**EXERCISE**
All of the records must come back exactly as they were given.

*** Begin section ***

/-- The Tally record of everything one instruction writes into a destination (R152). -/
def tallyOf (l : List Done) : TallyRec := l.foldl (fun r x => r.merge (recOf x.conv x.src)) {}

/-- Results written into a run of a destination's elements: converted block by block, stored in one write, plan entries made.
Answers the state and the statistics of everything converted. -/
def State.writeRun (s : State) (v : View) (c : WCtx) (off : Nat) (vals : List Val) : State × TallyRec :=
  let l := s.convertAll v c off vals
  let s1 := s.writePieces v.d (l.flatMap fun x => s.donePieces v x c.skip)
  let s2 := l.foldl (fun s x => s.planDone v x) s1
  ((s.blocksIn v off vals.length).foldl (fun s b => s.markWritten v.t b) s2, tallyOf l)

/-- Results written into a whole destination. -/
def State.writeView (s : State) (v : View) (c : WCtx) (vals : List Val) : State × TallyRec := s.writeRun v c 0 vals

/-- Bits written as they are from element `off` on: elements and scale bytes, each with its poison (R204, R255, R533). Where elements from
several scale blocks meet in one, it takes the scale byte of the first (DESIGN CHOICE, log 162). -/
def State.writeRaw (s : State) (v : View) (off : Nat) (elems : List RawEl) : State :=
  let ps := elems.zipIdx.flatMap fun (x, k) =>
    let n := off + k
    match s.spot v n with
    | none => []
    | some p =>
      let e : Piece := ⟨p.byte, p.bit, v.d.w, x.bits, x.pois⟩
      if v.d.bs != 0 && n % v.d.bs = 0 then [e, ⟨p.scale, 0, 8, x.scale, x.scalePois⟩] else [e]
  let s1 := s.writePieces v.d ps
  (s.blocksIn v off elems.length).foldl (fun s b => s.markWritten v.t b) s1

/-! ## Changes of format and size (R173, R534) -/

/-- The top binade of a block-scaled format (R173). -/
def topBinade : Nat → Int
  | 9 => 2 | 7 => 2 | 8 => 4 | 4 => 8 | 5 => 15 | _ => 0

/-- Pairs of plan values merged to the larger, poisoned where either is (R34). -/
def mergePairs : List Nat → List Nat
  | a :: b :: r => planVal (Nat.max (planByte a) (planByte b)) (planPois a || planPois b) :: mergePairs r
  | l => l

/-- A plan between two sizes, one allowed size being 2^k times another: values doubled or merged, again and again (R173). -/
def resizePlan (f : List Nat → List Nat) : Nat → List Nat → List Nat
  | 0, l => l
  | n + 1, l => resizePlan f n (f l)

/-- The plan values of a block-scaled tensor under another block-scaled word (R173). -/
def shiftPlan (old fw : Nat) (plan : List Nat) : List Nat :=
  let shift := topBinade (fwFmt old) - topBinade (fwFmt fw)
  let moved := plan.map fun (p : Nat) => planVal (Max.max 1 (Min.min 0xFE ((planByte p : Int) + shift))).toNat (planPois p)
  let ro := Nat.log2 (fwBlock old)
  let rn := Nat.log2 (fwBlock fw)
  if rn < ro then resizePlan (fun l => l.flatMap fun p => [p, p]) (ro - rn) moved else resizePlan mergePairs (rn - ro) moved

/-- The first elements of the runs of `b` elements that stand in this module, in the order of their scale blocks. -/
def State.blockFirsts (s : State) (d : Desc) (b : Nat) : List Nat :=
  (s.ownedRanges d).flatMap fun (a, n) => (List.range (n / b)).map fun k => a + k * b

/-- The plan of an unscaled tensor that takes a block-scaled word: the scale from maximum of what each block holds in the live copy, and
INIT_SC for a block never written since load (R173). -/
def State.planFromData (s : State) (t fw initSc : Nat) : List Nat :=
  let v := s.liveView t
  let f := fmtOf (fwFmt fw) true
  let b := fwBlock fw
  let loaded := (look ({} : TEntry) t s.job.tensors).contents.isSome
  (s.blockFirsts v.d b).map fun n =>
    let ns := (List.range b).map (n + ·)
    let touched := loaded || ns.any fun m => match s.spot v m with
      | some p => (s.ten t).ever.contains p.block
      | none => false
    if touched then (scaleFromMax f (amaxOf (ns.map (s.elem v))) + 127).toNat else initSc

*** End section ***

**TASK OUTPUT**
/-- The Tally record of everything one instruction writes into a destination (R152). -/
def tallyOf (l : List Done) : TallyRec := l.foldl (fun r x => r.merge (recOf x.conv x.src)) {}

/-- Results written into a run of a destination's elements: converted block by block, stored in one write, plan entries made.
Answers the state and the statistics of everything converted. -/
def State.writeRun (s : State) (v : View) (c : WCtx) (off : Nat) (vals : List Val) : State × TallyRec :=
  let l := s.convertAll v c off vals
  let s1 := s.writePieces v.d (l.flatMap fun x => s.donePieces v x c.skip)
  let s2 := l.foldl (fun s x => s.planDone v x) s1
  ((s.blocksIn v off vals.length).foldl (fun s b => s.markWritten v.t b) s2, tallyOf l)

/-- Results written into a whole destination. -/
def State.writeView (s : State) (v : View) (c : WCtx) (vals : List Val) : State × TallyRec := s.writeRun v c 0 vals

/-- Bits written as they are from element `off` on: elements and scale bytes, each with its poison (R204, R255, R533). Where elements from
several scale blocks meet in one, it takes the scale byte of the first (DESIGN CHOICE, log 162). -/
def State.writeRaw (s : State) (v : View) (off : Nat) (elems : List RawEl) : State :=
  let ps := elems.zipIdx.flatMap fun (x, k) =>
    let n := off + k
    match s.spot v n with
    | none => []
    | some p =>
      let e : Piece := ⟨p.byte, p.bit, v.d.w, x.bits, x.pois⟩
      if v.d.bs != 0 && n % v.d.bs = 0 then [e, ⟨p.scale, 0, 8, x.scale, x.scalePois⟩] else [e]
  let s1 := s.writePieces v.d ps
  (s.blocksIn v off elems.length).foldl (fun s b => s.markWritten v.t b) s1

/-! ## Changes of format and size (R173, R534) -/

/-- The top binade of a block-scaled format (R173). -/
def topBinade : Nat → Int
  | 9 => 2 | 7 => 2 | 8 => 4 | 4 => 8 | 5 => 15 | _ => 0

/-- Pairs of plan values merged to the larger, poisoned where either is (R34). -/
def mergePairs : List Nat → List Nat
  | a :: b :: r => planVal (Nat.max (planByte a) (planByte b)) (planPois a || planPois b) :: mergePairs r
  | l => l

/-- A plan between two sizes, one allowed size being 2^k times another: values doubled or merged, again and again (R173). -/
def resizePlan (f : List Nat → List Nat) : Nat → List Nat → List Nat
  | 0, l => l
  | n + 1, l => resizePlan f n (f l)

/-- The plan values of a block-scaled tensor under another block-scaled word (R173). -/
def shiftPlan (old fw : Nat) (plan : List Nat) : List Nat :=
  let shift := topBinade (fwFmt old) - topBinade (fwFmt fw)
  let moved := plan.map fun (p : Nat) => planVal (Max.max 1 (Min.min 0xFE ((planByte p : Int) + shift))).toNat (planPois p)
  let ro := Nat.log2 (fwBlock old)
  let rn := Nat.log2 (fwBlock fw)
  if rn < ro then resizePlan (fun l => l.flatMap fun p => [p, p]) (ro - rn) moved else resizePlan mergePairs (rn - ro) moved

/-- The first elements of the runs of `b` elements that stand in this module, in the order of their scale blocks. -/
def State.blockFirsts (s : State) (d : Desc) (b : Nat) : List Nat :=
  (s.ownedRanges d).flatMap fun (a, n) => (List.range (n / b)).map fun k => a + k * b

/-- The plan of an unscaled tensor that takes a block-scaled word: the scale from maximum of what each block holds in the live copy, and
INIT_SC for a block never written since load (R173). -/
def State.planFromData (s : State) (t fw initSc : Nat) : List Nat :=
  let v := s.liveView t
  let f := fmtOf (fwFmt fw) true
  let b := fwBlock fw
  let loaded := (look ({} : TEntry) t s.job.tensors).contents.isSome
  (s.blockFirsts v.d b).map fun n =>
    let ns := (List.range b).map (n + ·)
    let touched := loaded || ns.any fun m => match s.spot v m with
      | some p => (s.ten t).ever.contains p.block
      | none => false
    if touched then (scaleFromMax f (amaxOf (ns.map (s.elem v))) + 127).toNat else initSc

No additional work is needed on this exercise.